Assigned task: In the listing below, start your output at the line with "def kfmtMax (k" and end it after the line with "def Dev.xlSlot (d", copying every line exactly.

Source data:
-- ==== Sys2Proof/Machine/Can.lean ====
section
/-! DEFINITION. Chapter 14: the CAN ports, transmit mailboxes, receive rings, the Kinak engine, forwarding, and the timebase. -/

namespace Sys2Proof.Machine

/-- Change the network block. -/
def Dev.modNet (d : Dev) (f : NetState → NetState) : Dev := { d with vol := { d.vol with net := f d.vol.net } }

/-- Port p beside its registers. -/
def Dev.canPort (d : Dev) (p : Fin 4) : CanPort := vget d.vol.net.port p

/-- Change port p. -/
def Dev.modPort (d : Dev) (p : Fin 4) (f : CanPort → CanPort) : Dev :=
  d.modNet fun n => { n with port := vset n.port p (f (vget n.port p)) }

/-- Does the network block work? -/
def Dev.netWorks (d : Dev) : Bool := d.works 7 7

/-- Interrupt source k of port p (Table 12-1). -/
def canSrc (p : Fin 4) (k : Nat) : Nat := 272 + 16 * p.val + k

/-- Is port p on the bus and not bus-off? -/
def Dev.portUp (d : Dev) (p : Fin 4) : Bool := d.netWorks && d.bit (CAN.CTL_EN p) && decide (d.get (CAN.ERR_EST p) ≠ 2)

/-- Does the Kinak engine serve port p (`ROLE` 2 and 3 act as 1)? -/
def Dev.kinakPort (d : Dev) (p : Fin 4) : Bool := decide (d.get (CAN.CTL_ROLE p) ≠ 0)

/-- The network time: timebase + `OFS` (R415). -/
def Dev.netTime (d : Dev) : Nat := (d.get TB.CNT_W + d.get KN.OFS_W) % 2 ^ 64

/-- The time with low 56 bits t that lies nearest to x (R415). -/
def nearest56 (x t : Nat) : Nat :=
  let base := x / 2 ^ 56 * 2 ^ 56 + t
  if base + 2 ^ 55 < x then (base + 2 ^ 56) % 2 ^ 64 else if x + 2 ^ 55 < base then (base + 2 ^ 64 - 2 ^ 56) % 2 ^ 64 else base

/-- The timebase at a start of frame that was n ticks ago, and the stamp that a frame takes from it (R397). -/
def Dev.sofTime (d : Dev) (n : Nat) : Nat := (d.get TB.CNT_W + 2 ^ 64 - n) % 2 ^ 64
def Dev.sofStamp (d : Dev) (n : Nat) : Nat := d.sofTime n % 2 ^ 32

/-- The ports in order. -/
def allPorts : List (Fin 4) := [0, 1, 2, 3]

/-- FAULT_N is low: a latched line drives it, the module starts, or a failed test or the wake-failure state holds it (R355, R67, R475, R466); in
shelf the last two alone. -/
def Dev.faultNLow (d : Dev) : Bool :=
  d.pier.faultLow || d.bit PIER.CTL_WFAIL ||
    (decide (d.get (PIER.PDCTL_ST 1) ≠ 2) &&
      (((List.range 64).any fun l => d.bit (FCOL.STATUS_L l) && d.bit (FCOL.FNEN_L l)) || decide (d.vol.start.phase ≠ .complete)))

/-! ### Frames -/

/-- The FD data lengths. -/
def fdSizes : List Nat := [0, 1, 2, 3, 4, 5, 6, 7, 8, 12, 16, 20, 24, 32, 48, 64]

/-- The smallest FD data length that holds n bytes. -/
def fdSize (n : Nat) : Nat := (fdSizes.find? fun k => decide (n ≤ k)).getD 64

/-- n bytes of a list, filled with 0x00. -/
def padTo (n : Nat) (l : List (BitVec 8)) : List (BitVec 8) := (l ++ List.replicate (n - l.length) 0#8).take n

/-- n bytes of a number, least significant first. -/
def leList : Nat → Nat → List (BitVec 8)
  | 0, _ => []
  | n + 1, v => BitVec.ofNat 8 v :: leList n (v / 256)

/-- The number that bytes spell, least significant first. -/
def leNat : List (BitVec 8) → Nat
  | [] => 0
  | b :: t => b.toNat + 256 * leNat t

/-- The format of Kinak frames of port p: 0 classical, 1 FD, 2 XL (3 acts as 1). -/
def Dev.kfmt (d : Dev) (p : Fin 4) : Nat := if d.get (CAN.CTL_KFMT p) = 3 then 1 else d.get (CAN.CTL_KFMT p)

/-- The data length limit of a Kinak format. -/
def kfmtMax (k : Nat) : Nat := if k = 0 then 8 else if k = 2 then 2048 else 64

/-- The module's XL sender slot (R406). -/
def Dev.xlSlot (d : Dev) : Nat := if d.bit KN.XL_SLOTAUTO then d.get KN.CTL_NODE % 64 else d.get KN.XL_XLSLOT

/-- A frame with priority `prio`, sender `node`, service `svc` and data, in Kinak format k (R405). -/
def Dev.kinakFrame (d : Dev) (k prio node svc : Nat) (data : List (BitVec 8)) : CanFrame :=
  if k = 2 then
    { fmt := 4, rtr := false, brs := false, esi := false, sec := false, vcid := BitVec.ofNat 8 (d.get KN.XL_VCID),
      sdt := BitVec.ofNat 8 (d.get KN.XL_SDT), pid := BitVec.ofNat 11 (prio * 64 + d.xlSlot),
      id := BitVec.ofNat 32 (node * 1024 + svc), data := data }
  else
    { fmt := if k = 0 then 1 else 3, rtr := false, brs := k ≠ 0, esi := false, sec := false, vcid := 0, sdt := 0, pid := 0,
      id := BitVec.ofNat 32 (prio * 16777216 + node * 1024 + svc),
      data := if k = 0 then data else padTo (fdSize data.length) data }

/-- Is f a Kinak frame (R405)? -/
def Dev.isKinak (d : Dev) (f : CanFrame) : Bool :=
  match f.fmt with
  | 1 => !f.rtr
  | 3 => true
  | 4 => decide (f.sdt.toNat = d.get KN.XL_SDT) && decide (f.vcid.toNat = d.get KN.XL_VCID) && !f.sec && decide (f.id.toNat < 16777216)
  | _ => false

/-- Sender, service and priority of a Kinak frame. -/
def kNode (f : CanFrame) : Nat := f.id.toNat / 1024 % 16384
def kSvc (f : CanFrame) : Nat := f.id.toNat % 1024
def kPrio (f : CanFrame) : Nat := if f.fmt = 4 then f.pid.toNat / 64 else f.id.toNat / 16777216 % 32

/-- The kind of a service (Table 14-5): addressed, published, or reserved (none). -/
def svcAddressed (s : Nat) : Option Bool :=
  if (0x010 ≤ s ∧ s ≤ 0x013) ∨ 0x200 ≤ s then some true
  else if s = 0x100 ∨ s = 0x101 ∨ s = 0x102 ∨ s = 0x104 ∨ s = 0x1C0 ∨ s = 0x1C1 then some false
  else none

/-! ### Transmit mailboxes -/

/-- May master m write mailbox mb (Table 14-3)? -/
def mbWritable (m : Master) (mb : Nat) : Bool :=
  if mb ≤ 7 then false else if mb ≤ 11 then decide (m = .truss) else !isDma m

/-- Is mailbox mb of port p free to be filled (R400)? -/
def Dev.mbFree (d : Dev) (p : Fin 4) (mb : Nat) : Bool :=
  decide (d.get (CAN.MBCTL_STATE p mb) ≠ 1) && decide (d.get (CAN.MBCTL_STATE p mb) ≠ 2)

/-- Mailbox mb of port p takes a frame of the Kinak engine or the resident firmware, written by tag w (log 33). -/
def Dev.mbFill (d : Dev) (p : Fin 4) (mb w : Nat) (f : CanFrame) : Dev :=
  (d.setAll [(CAN.MBCTL_WRITER p mb, w), (CAN.MBCTL_STATE p mb, 1), (CAN.MBCTL_FMT p mb, f.fmt.val),
    (CAN.MBCTL_BRS p mb, b2n f.brs), (CAN.MBCTL_LEN p mb, f.data.length), (CAN.MBID_ID p mb, f.id.toNat),
    (CAN.MBXL_PID p mb, f.pid.toNat), (CAN.MBXL_VCID p mb, f.vcid.toNat), (CAN.MBXL_SDT p mb, f.sdt.toNat)]).modPort p fun c =>
    { c with mbData := (mb, f.data) :: c.mbData.filter fun e => decide (e.1 ≠ mb) }

/-- Waiting frames of the Kinak engine enter free mailboxes 0-7 in order. -/
def Dev.loadKinak (d : Dev) (p : Fin 4) : List CanFrame → Dev
  | [] => d.modPort p fun c => { c with kq := [] }
  | f :: t =>
    match [0, 1, 2, 3, 4, 5, 6, 7].find? fun mb => d.mbFree p mb with
    | some mb => (d.mbFill p mb 2 f).loadKinak p t
    | none => d.modPort p fun c => { c with kq := f :: t }

/-- The Kinak engine sends frames on port p. -/
def Dev.kinakSend (d : Dev) (p : Fin 4) (fs : List CanFrame) : Dev := d.loadKinak p ((d.canPort p).kq ++ fs)

/-- A published service on port p. -/
def Dev.publish (d : Dev) (p : Fin 4) (prio svc : Nat) (data : List (BitVec 8)) : Dev :=
  d.kinakSend p [d.kinakFrame (d.kfmt p) prio (d.get KN.CTL_NODE) svc data]

/-- The segments after the start segment, n bytes of body each (R410). -/
def segments (n dest tag : Nat) : Nat → Nat → List (BitVec 8) → List (List (BitVec 8))
  | 0, _, _ => []
  | fuel + 1, seq, body =>
    if body.length ≤ n then [leList 2 (dest + 49152) ++ [BitVec.ofNat 8 (tag * 16 + seq % 16)] ++ body]
    else (leList 2 (dest + 32768) ++ [BitVec.ofNat 8 (tag * 16 + seq % 16)] ++ body.take n) :: segments n dest tag fuel (seq + 1) (body.drop n)

/-- The data fields of an addressed message in Kinak format k (Table 14-6, R410). -/
def messageData (k dest tag : Nat) (body : List (BitVec 8)) : List (List (BitVec 8)) :=
  let n := kfmtMax k
  if body.length + 3 ≤ n then [leList 2 dest ++ [BitVec.ofNat 8 (tag * 16)] ++ body]
  else (leList 2 (dest + 16384) ++ [BitVec.ofNat 8 (tag * 16)] ++ leList 2 body.length ++ body.take (n - 5)) ::
    segments (n - 3) dest tag body.length 1 (body.drop (n - 5))

/-- An addressed message goes out on port p (R409, R410). -/
def Dev.sendMessage (d : Dev) (p : Fin 4) (dest svc prio tag : Nat) (body : List (BitVec 8)) : Dev :=
  d.kinakSend p ((messageData (d.kfmt p) dest tag body).map fun x => d.kinakFrame (d.kfmt p) prio (d.get KN.CTL_NODE) svc x)
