/-- The samples of reader 2 reach `LEVEL`, whether Truss runs or not (R364). -/
def Dev.sampleLevels (d : Dev) (levels : List Nat) : Dev := d.set SIO.INSTAT_LEVEL (levels.getLast?.getD (d.get SIO.INSTAT_LEVEL))

/-- The samples of reader 2 reach Truss's filters of the STO pins (R370). -/
def Dev.readLevels (d : Dev) (levels : List Nat) : Dev :=
  d.modSafe fun s =>
    { s with rd2 := .ofFn fun x => (levels.map fun l => natBit l x).foldl (filterLevel (d.inFilt x)) (vget s.rd2 x) }

/-- READER_DISAGREEMENT (R370): the filtered level of reader 2 contradicts `DEM`, which is set at low. -/
def Dev.readerCheck (d : Dev) (x : Bridge) : Dev :=
  let n := if (vget d.vol.safe.rd2 x).1 = natBit (d.get SIO.INSTAT_DEM) x then vget d.vol.safe.rdN x + 1 else 0
  let d1 := d.modSafe fun s => { s with rdN := vset s.rdN x (min n 3) }
  if 3 ≤ n ∧ d.bit (SIO.INCFG_USE x) = true then (d1.set (SIO.STO_RDDIS x) 1).stoDiag x else d1

/-! ### Contactors -/

/-- Does a cause named in `OPENON` of contactor k hold (R374)? -/
def Dev.openCause (d : Dev) (k : Fin 4) : Bool :=
  let o := d.get (SIO.CTRCFG_OPENON k)
  (natBit o 0 && d.bit FCOL.REACT_MSS) || (natBit o 1 && d.bit (SIO.STO_DIAGLAT 0)) || (natBit o 2 && d.bit (SIO.STO_DIAGLAT 1)) ||
  (natBit o 3 && [0, 1, 2, 3].any fun j => decide (j ≠ k.val) && d.bit (SIO.CTRSTAT_FBERR j))

/-- CONTACTOR_CLOSE (R373). -/
def execContactorClose (k : Fin 4) (s : State) : Host.Outcome State Fault Refusal :=
  s.lift fun d =>
    if d.get DE.STAT_OPSTATE = 6 ∨ d.openCause k = true then d.abort 0x3041 (k.val + 1) 0x0622 0
    else (d.modSafe fun s => { s with ctr := vset s.ctr k (some true) }).answer 0 0

/-- CONTACTOR_OPEN (R373). -/
def execContactorOpen (k : Fin 4) (s : State) : Host.Outcome State Fault Refusal :=
  s.lift fun d => (d.modSafe fun s => { s with ctr := vset s.ctr k (some false) }).answer 0 0

/-- The frame's work on contactor k: the request, then the forced opening (R373, R374). -/
def Dev.ctrFrame (d : Dev) (k : Fin 4) : Dev :=
  let d1 := match vget d.vol.safe.ctr k with
    | some true => (d.when (!d.bit (SIO.CTRCFG_DRV k)) fun d => d.countWrap (SIO.CTRSTAT_OPS k)).set (SIO.CTRCFG_DRV k) 1
    | some false => d.set (SIO.CTRCFG_DRV k) 0
    | none => d
  let d2 := d1.modSafe fun s => { s with ctr := vset s.ctr k none }
  if d2.openCause k && d2.bit (SIO.CTRCFG_DRV k) then (d2.set (SIO.CTRCFG_DRV k) 0).set (SIO.CTRSTAT_FORCED k) 1 else d2
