/-- INTC_SWSET (R340, R348). -/
def execIntcSwset (m : Master) (src : Fin 64) (s : State) : Host.Outcome State Fault Refusal :=
  s.lift fun d =>
    if d.accessAllowed m 0x40020008 true && (decide (m = .truss) || isSpan m) then (d.edge (384 + src)).busOk 0 else d.busError m 0x40020008 true

/-! ### Fault lines -/

/-- Is a condition of channel n true for some channel? -/
def anyChan (f : Chan → Bool) : Bool := allChans.any f

/-- Does the condition of an STO diagnostic of bridge x still hold (R370): a position of it ARMED that has not returned GATE_OFF, readers that have
disagreed in three frames, or the errors of the STO pin at its test pulses? -/
def Dev.stoFails (d : Dev) (x : Bridge) : Bool :=
  ((bridgeChans x).any fun n => decide (d.get (GL.CHSTAT_ST n) = 2) && decide ((d.gate n).rep ≠ some false)) ||
  decide (3 ≤ vget d.vol.safe.rdN x) || decide (d.get SIO.TPCFG_TPNERR + 1 ≤ vget d.vol.safe.errN ⟨x.val, by omega⟩)

/-- Does the condition of line l hold, or is a flag set that the line is tied to (R350)? -/
def Dev.lineNow (d : Dev) (l : Nat) : Bool :=
  match l with
  | 1 => [Supply.vcore, .vana, .vio].any fun v => !d.supplyUp v
  | 2 => !d.lands.failN
  | 7 => d.bit LC.BOOTSTAT_IMG_BAD
  | 8 => d.bit LC.BOOTSTAT_BIST_FAIL
  | 9 => d.bit PIER.CTL_WFAIL && decide (1 ≤ d.get DE.STAT_OPSTATE)
  | 10 => d.bit KS.TSTAT_DISS
  | 11 => d.bit KS.TSTAT_RETIRE
  | 12 => d.bit KS.TSTAT_DBL
  | 13 => d.bit KS.TSTAT_LATENT_DIV || d.bit (KS.SPSTAT_LATENT_DIV 0) || d.bit (KS.SPSTAT_LATENT_DIV 1)
  | 14 => d.bit (KS.SPSTAT_MISMATCH 0) || d.bit (KS.SPSTAT_MISMATCH 1)
  | 15 => d.bit (KS.SPSTAT_PARK 0) || d.bit (KS.SPSTAT_PARK 1)
  | 16 => d.bit KS.DBG_DBGLS
  | 17 => d.bit CE.TSTAT_LOSS
  | 20 => d.bit AS.SPARE_CALSTALL && decide (2 ≤ d.get AS.SPARE_CHAIN)
  | 21 => bridges.any fun b => d.active b && !d.slotsValid b
  | 22 | 23 =>
    let p := l - 22
    d.bit (POS.STAT_IDXFLT p) || d.bit (POS.STAT_QERR p) || d.bit (POS.STAT_HALL_INV p) || d.bit (POS.STAT_HALL_SEQ p) || d.bit (POS.STAT_RES_AMP p)
  | 24 | 25 => d.bit (POS.STAT_DISAGREE (l - 24))
  | 26 => bridges.any fun b => d.bit (CE.BANDEVT_OC b)
  | 27 => bridges.any fun b => d.bit (CE.SAFECTL_ANGLOSS b)
  | 28 => bridges.any fun b => d.bit (CE.PLLST_GRIDLOSS b)
  | 29 => d.bit CE.LIMPST_LIMPFLT && bridges.any fun b => d.limpDriven b
  | 30 => bridges.any fun b => d.bit (MOD.STAT_SHOOT_REJ b)
  | 31 => bridges.any fun b => d.bit (MOD.STAT_DBGHALT b) || d.bit (GL.BSTAT_HBEAT b)
  | 32 => anyChan fun n => d.bit (GL.CHSTAT_EPLOSS n) || d.bit (GL.CHSTAT_SPLOSS n)
  | 33 => anyChan fun n => decide (d.get (GL.CHSTAT_ST n) = 6)
  | 34 => anyChan fun n => d.bit (GL.CHSTAT_INTLKTMO n)
  | 35 => anyChan fun n => d.bit (GL.CHSTAT_DS n)
  | 36 => anyChan fun n => d.bit (GL.CHSTAT_HS n)
  | 37 => bridges.any fun b => d.bit (GL.BSTAT_TWOLEG b)
  | 38 => d.bit GL.DSCSTAT_FAIL
  | 39 => d.bit TH.STAT_SENSBRK
  | 40 => d.bit TH.STAT_HI || d.bit TH.STAT_LO
  | 41 => d.bit TH.STAT_STALE
  | 42 => d.bit TH.STAT_WARN
  | 43 => d.bit TH.STAT_TJSTOP || d.bit TH.STAT_ISLSTOP || d.bit TH.STAT_DIESTOP
  | 44 => anyChan fun n => decide (d.get (GL.CHSTAT_ST n) = 7)
  | 45 => d.bit TH.LATCH_DIE || d.bit TH.LATCH_BARRIER
  | 46 | 47 =>
    let x := l - 46
    d.bit (SIO.STO_GATEF x) || d.bit (SIO.STO_RDDIS x) || d.bit (SIO.STO_PATHF x) || natBit (d.get SIO.TPSTAT_TPERR) x ||
      (d.bit (SIO.STO_DIAGLAT x) && d.stoFails ⟨x % 2, Nat.mod_lt _ (by decide)⟩)
  | 48 => decide (4 ≤ d.get SIO.TPSTAT_TPERR) || decide (d.get SIO.TPSTAT_TPOERR ≠ 0)
  | 49 => decide (d.get SIO.TPSTAT_DISCERR ≠ 0)
  | 50 => [0, 1, 2, 3].any fun k => d.bit (SIO.CTRSTAT_FBERR k)
  | 51 => bridges.any fun b => d.bit (SIO.TMSTAT_TQERR b)
  | 52 => d.bit SIO.CWSTAT_LOSS || d.bit SIO.CWSTAT_CONTENT
  | 53 => d.vol.safe.noSet
  | 54 => allPorts.any fun p => d.bit (CAN.CTL_EN p) && decide (d.get (CAN.ERR_EST p) = 1)
  | 55 => allPorts.any fun p => d.bit (CAN.CTL_EN p) && decide (d.get (CAN.ERR_EST p) = 2)
  | 57 => d.bit LG.STAT_STERR || d.bit LG.STAT_RESTERR
  | 58 => d.vol.flt.dead
  | 63 => d.bit FCOL.REACT_PARERR
  | _ => false

/-- Is line l asserted now (R350)? -/
def Dev.lineAsserted (d : Dev) (l : Nat) : Bool := d.lineNow l || d.raised.any fun r => decide (r.1 = l)

/-- The bridges of an assertion (R349): `POSSEL` for lines 22-25, both for attribution M. -/
def Dev.attribution (d : Dev) (l br : Nat) : Nat :=
  if 22 ≤ l ∧ l ≤ 25 then (bridges.filter fun b => decide ((d.posSel b).val = l % 2)).foldl (fun n b => n + brMask b) 0
  else if br = 0 then 3 else br

/-! ### Reactions -/

/-- The reaction of bridge b is applied (R351, R352). -/
def Dev.react (d : Dev) (b : Bridge) : Dev :=
  if 3 ≤ d.reaction b then
    (d.when (d.bit (MOD.CTL_SRC b)) fun d => d.orderlyStop b).safeCause b (GL.BSTAT_FCOL b)
  else if d.reaction b = 2 then d.orderlyStop b else d

/-- Is a line of class 4 latched? -/
def Dev.class4 (d : Dev) : Bool := (List.range 64).any fun l => d.bit (FCOL.STATUS_L l) && decide (d.classOf l = 4)

/-- The reactions of all latched lines: orderly stops, safe states, the module safe state, and the operating state that
follows (R351-R353, R439). -/
def Dev.applyReactions (d : Dev) : Dev :=
  let d1 := (d.react 0).react 1
  let d2 := if d1.class4 then (d1.set FCOL.REACT_MSS 1).opTo 6
    else d1.when (decide (3 ≤ d1.reaction 0) && decide (3 ≤ d1.reaction 1) && decide (1 ≤ d1.get DE.STAT_OPSTATE) &&
      decide (d1.get DE.STAT_OPSTATE ≤ 4)) fun d => d.opTo 5
  d2.showReact

/-- A line is latched with its bridges (R350); a line of class 1 or above enters the history `0x4801`. -/
def Dev.latchLine (d : Dev) (r : Nat × Nat) : Dev :=
  let m := d.attribution r.1 r.2
  let d1 := ((d.set (FCOL.STATUS_L r.1) 1).when (natBit m 0) fun d => d.set (FCOL.BRA_L r.1) 1).when (natBit m 1) fun d => d.set (FCOL.BRB_L r.1) 1
  if d.bit (FCOL.STATUS_L r.1) = false ∧ 1 ≤ d.classOf r.1 then
    { d1 with nv := { d1.nv with faultHist := ((r.1 * 2 ^ 58 + d1.get (FCOL.BRA_L r.1) * 2 ^ 57 + d1.get (FCOL.BRB_L r.1) * 2 ^ 56 +
      d.kaCount % 2 ^ 56) :: d1.nv.faultHist).take 16 } }
  else d1

/-- The lines asserted now are shown. -/
def Dev.showRaw (d : Dev) : Dev := d.each (List.range 64) fun d l => d.setBit (FCOL.RAW_L l) (d.lineNow l)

Reply:
def kfmtMax (k : Nat) : Nat := if k = 0 then 8 else if k = 2 then 2048 else 64

/-- The module's XL sender slot (R406). -/
def Dev.xlSlot (d : Dev) : Nat := if d.bit KN.XL_SLOTAUTO then d.get KN.CTL_NODE % 64 else d.get KN.XL_XLSLOT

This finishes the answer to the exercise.